Column store improvements:
0. Store column metadata and table metadata. Column metadata including:
fix lengh or variable len? len or len range for fix/viariable len column;
value distribution characteristics (VDC) (mostly distinct values, majority dup values, etc);
whether need sort and search in the entire table; if no table-wide sort, whether need page level sort;

When storing a row R, store R's columns separately according to their column metadata. For those needing sort and search, store them into btrees as secondary dbs, otherwise store in heap pages (see below). design several types of pages to store specific type of column according to the metadata.

The row itself will be stored with short field values(like numeric types, etc) and field references, if a field F1 is stored in heap pages, we store the [pgno, indx] addr, otherwise we store the value itself.

1. For columns with no need of sort and search, do not store them into btree or hash, simply always
append new data items in a list of pages, never insert. We call such pages 'heap pages'.
If updating such a data item requires page split because it will have more bytes, delete old
one and append new one. In the table entry, store absolute addr(pgno, indx) of such a data item.
Such pages can have row locks.

2. In btree leaf page, if updating does not make a row's size change, use row locks. may use row locks
in hash buckets too.

3. Freespace mgmt
In heap pages, when a page becomes empty because all rows having fields in the page are deleted,
the page is put into the free page list; When we need an empty page, pick the head from the free list
unless it's empty.
We may also link half empty pages with fill rate less than a specified threshold into the free list for
them to be utilized.

4. row level locking:
In column store, if a column or the entire row is fixed length and we don't need in-page sorted, there will
be no need for a index array, because i'th item is located at (pgsz - i) * field-sz offset of the page.
The pages storing this column should use row locking, and insert/delete/update never need to acquire
upper level(page) locks, because update does not change field len, del simply log the del and there
will be a bit array to denote whether there is data in each slot, so that the slot can be used again.

According to the value distribution charisteristics (VDC), we may also compress data.
for example dup items can be stored only once, etc.
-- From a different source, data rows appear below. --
-- ==== Sys2Proof/Machine/Fetch.lean ====
section
/-! DEFINITION. Fetching an instruction's bytes (10_state.md R40 to R42, 60_exceptions.md R657), the check of the LOCK
prefix, and where a first instruction is placed. -/

namespace Sys2Proof.Machine

/-! Instruction bytes. -/

/-- The byte at a linear address as a fetch from memory gives it: a byte that may be stale in the prefetch queue is
refused (20_memory.md R180, D4; log 15), where nothing answers the processor waits forever (R145), and a memory-mapped
device answers a code read of the aligned dword (R118; log 59). -/
def fetchMemory (l : Dword) : M Byte := do
  let s ← get
  let p ← translate false s.isUser l
  if s.stale.contains p then refuse .staleCode
  else do
    readCode l p
    let s ← get
    pure ((s.heldByte l).getD (s.readByte p))

/-- The byte at a linear address from the prefetch queue, where it has been read from a device, or where it may still be
from before a change of mode or of page tables, a free bit for each such byte saying whether it is; else from memory
(70_reset_and_hazards.md R775; log 15, log 59). -/
def fetchQueued (l : Dword) : List QueuedByte → M Byte
  | [] => fetchMemory l
  | q :: rest =>
    if q.linear = l then do
      let held ← if q.sure then pure true else freeBit
      let s ← get
      if !held then fetchQueued l rest
      else if s.stale.contains q.physical then refuse .staleCode
      else pure q.byte
    else fetchQueued l rest

/-- The `k`-th byte from EIP: limit, page, then the byte. -/
def fetchByte (k : Nat) : M Byte := do
  let s ← get
  raiseIf (!s.codeByteOk k) (Exn.gp 0)
  fetchQueued (s.linear .cs (s.eip + BitVec.ofNat 32 k)) s.queued

/-- Up to `n` bytes from the `k`-th on, each with the state after it is fetched, and what stopped the fetch, in which
state. -/
def gather : Nat → Nat → State → List (Byte × State) × Option (Stop × State)
  | 0, _, _ => ([], none)
  | n + 1, k, s =>
    match fetchByte k s with
    | .ok b s' =>
      let rest := gather n (k + 1) s'
      ((b, s') :: rest.1, rest.2)
    | .error e s' => ([], some (e, s'))

/-- The state after the first `n` bytes. -/
def stateAfter (s : State) : List (Byte × State) → Nat → State
  | (_, s') :: rest, n + 1 => stateAfter s' rest n
  | _, _ => s

/-- How many bytes are read before the decoder can tell that they are no instruction. -/
def bytesToReject (c : Ctx) (bytes : List Byte) : Nat :=
  ((List.range (maxLength + 1)).find? fun n => decode c (bytes.take n) != .reject .more).getD maxLength

/-- EIP past `n` bytes; it does not wrap silently (D6; log 31). -/
def State.skip (s : State) (n : Nat) : State :=
  { s with eip := s.eip + BitVec.ofNat 32 n, eipOver := s.eipOver || decide (2 ^ 32 ≤ s.eip.toNat + n) }

/-- The D bit of code that an instruction's first byte may have been decoded under, if another than that of CS now. -/
def State.queuedD (s : State) : Option Bool :=
  (s.queued.find? fun q => q.linear == s.linear .cs s.eip && q.codeD != s.csD).map fun q => q.codeD

/-- The instruction's first byte is at EIP, unless its prefixes have been read (log 8). An instruction that may have been
decoded before a change of mode has its sizes of before or of now, as a free bit says (70_reset_and_hazards.md R775; log
15). -/
def State.markStart (s : State) : State :=
  if s.pfx.count ≠ 0 then s
  else
    match s.queuedD with
    | none => { s with instrEip := s.eip }
    | some d =>
      { s with
        instrEip := s.eip
        pfx := { s.pfx with codeD := if (Config.freeDword s.draws).getLsbD 0 then some d else none }
        draws := s.draws + 1 }

/-- A prefix byte, which is part of the instruction that follows it. -/
def isPrefix : Instr → Bool
  | .addrsize => true
  | .lock => true
  | .opsize => true
  | .segCs => true
  | .segDs => true
  | .segEs => true
  | .segFs => true
  | .segGs => true
  | .segSs => true
  | .repneRep => true
  | .repeRep => true
  | _ => false

/-- One row of the opcode table at EIP (30_encoding.md R275). Bytes that are needed and cannot be fetched raise what
stopped the fetch, then an undefined opcode raises #UD, then an instruction of more than 15 bytes with the prefixes before
it #GP(0) (R222, 60_exceptions.md R657; log 8): a prefix byte is no instruction yet. What the bytes that were read took,
cycles at devices and free values, has been done. -/
def fetch : M Instr := fun s =>
  let got := gather maxLength 0 s
  let bytes := got.1.map Prod.fst
  match decode s.ctx bytes with
  | .instr i n =>
    let s' := stateAfter s got.1 n
    if isPrefix i || decide (s.pfx.count + n ≤ maxLength) then .ok i (s'.skip n)
    else .error (.exn (Exn.gp 0) .nothing) s'
  | .reject .more =>
    match got.2 with
    | some (e, s') => .error e s'
    | none => .error (.exn (Exn.gp 0) .nothing) (stateAfter s got.1 maxLength)
  | .reject .invalid => .error (.exn Exn.ud .nothing) (stateAfter s got.1 (bytesToReject s.ctx bytes))
  | .reject .undefinedEncoding => .error (.refuse .undefinedEncoding) s

/-! LOCK (47_processor_control.md R612; 20_memory.md R162; log 33). -/

/-- A memory destination of a form with a d field. -/
def lockableDir (d : Dir) (rm : RM) : Bool := d == .toRm && RM.isMem rm

/-- BT, BTS, BTR, BTC, XCHG, ADD, OR, ADC, SBB, AND, SUB, XOR, NOT, NEG, INC, DEC with a memory destination (R162). -/
def lockable : Instr → Bool
  | .btImm rm _ => RM.isMem rm
  | .btReg _ rm => RM.isMem rm
  | .btsImm rm _ => RM.isMem rm
  | .btsReg _ rm => RM.isMem rm
  | .btrImm rm _ => RM.isMem rm
  | .btrReg _ rm => RM.isMem rm
  | .btcImm rm _ => RM.isMem rm
  | .btcReg _ rm => RM.isMem rm
  | .xchgRmReg _ _ rm => RM.isMem rm
  | .addRegRm d _ _ rm => lockableDir d rm
  | .addRmImm _ rm _ => RM.isMem rm
  | .orRegRm d _ _ rm => lockableDir d rm
  | .orRmImm _ rm _ => RM.isMem rm
  | .orRmImm8 rm _ => RM.isMem rm
  | .adcRegRm d _ _ rm => lockableDir d rm
  | .adcRmImm _ rm _ => RM.isMem rm
  | .sbbRegRm d _ _ rm => lockableDir d rm
  | .sbbRmImm _ rm _ => RM.isMem rm
  | .andRegRm d _ _ rm => lockableDir d rm
  | .andRmImm _ rm _ => RM.isMem rm
  | .andRmImm8 rm _ => RM.isMem rm
  | .subRegRm d _ _ rm => lockableDir d rm
  | .subRmImm _ rm _ => RM.isMem rm
  | .xorRegRm d _ _ rm => lockableDir d rm
  | .xorRmImm _ rm _ => RM.isMem rm
  | .xorRmImm8 rm _ => RM.isMem rm
  | .notRm _ rm => RM.isMem rm
  | .neg _ rm => RM.isMem rm
  | .incRm _ rm => RM.isMem rm
  | .decRm _ rm => RM.isMem rm
  | _ => false

/-- What the LOCK prefix raises before the instruction `i`: #UD where it is not legal, then #GP(0) if CPL is greater
than IOPL in Protected Mode. -/
def lockFault (i : Instr) (s : State) : Option Exn :=
  if !s.pfx.lock || isPrefix i then none
  else if !lockable i then some Exn.ud
  else if s.protectedMode && decide (s.eflags.iopl < s.currentCpl) then some (Exn.gp 0)
  else none

/-! Placing a first instruction (log 7). -/

/-- The physical address of the next byte to fetch, if there is one. -/
def State.fetchAddress (s : State) : Option Dword := s.peekPhys (s.linear .cs s.eip)

/-- The bytes of `w` (its low `nbits` bits, then zeros, up to the longest instruction) where the next instruction is
fetched: from memory, and not as an iteration of an instruction fetched before. -/
def placeWord (s : State) (nbits w : Nat) : State :=
  match s.fetchAddress with
  | none => s
  | some p =>
    { s with
      mem := writeCells (fun _ => false) s.mem (linearRange p maxLength) (bytesOf maxLength (w % 2 ^ nbits))
      stale := [], queued := [], pfx := { s.pfx with again := none } }

end Sys2Proof.Machine
end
If we require in-page sort, we can't use above technique, we need to keep the index array and deleting
an data item means removing the index from the index array, and logging the op.
And we need to somehow identify a deleted slot. we will need a structure for each slot, in the
structure there is a "deleted" bit. And when inserting we look for such slot to store data.

In order to maximize row locking, separate vairable len columns and blobs from a table, making a fixed
len row plus variable len fields and blobs in other dbs.

The page header contains page-wide common info, and we use a dedicated page header txnal lock to
lock the header only to access the page header, rather than locking the entire page. In order to
avoid deadlock, we must stick to a locking order: lock the page header as late as possible in a txn.
Store as little info as possible in the page header, especially don't store info that can be computed
from the content within the page, such as numeric values like max/min/avg/sum of all data items within
the page, etc.

In the main db, each row not only has pointer to non-index field, but also has the field value;
and for indexed field, it stores the field value only. Other indexed field simply are created as
traditional sec db. Such a redundancy for non-indexed fields can make searching by main table faster.
When updating the row, the main row and the field in its column store must be locked;
when the column is dropped, we need to somehow keep the main table consistent.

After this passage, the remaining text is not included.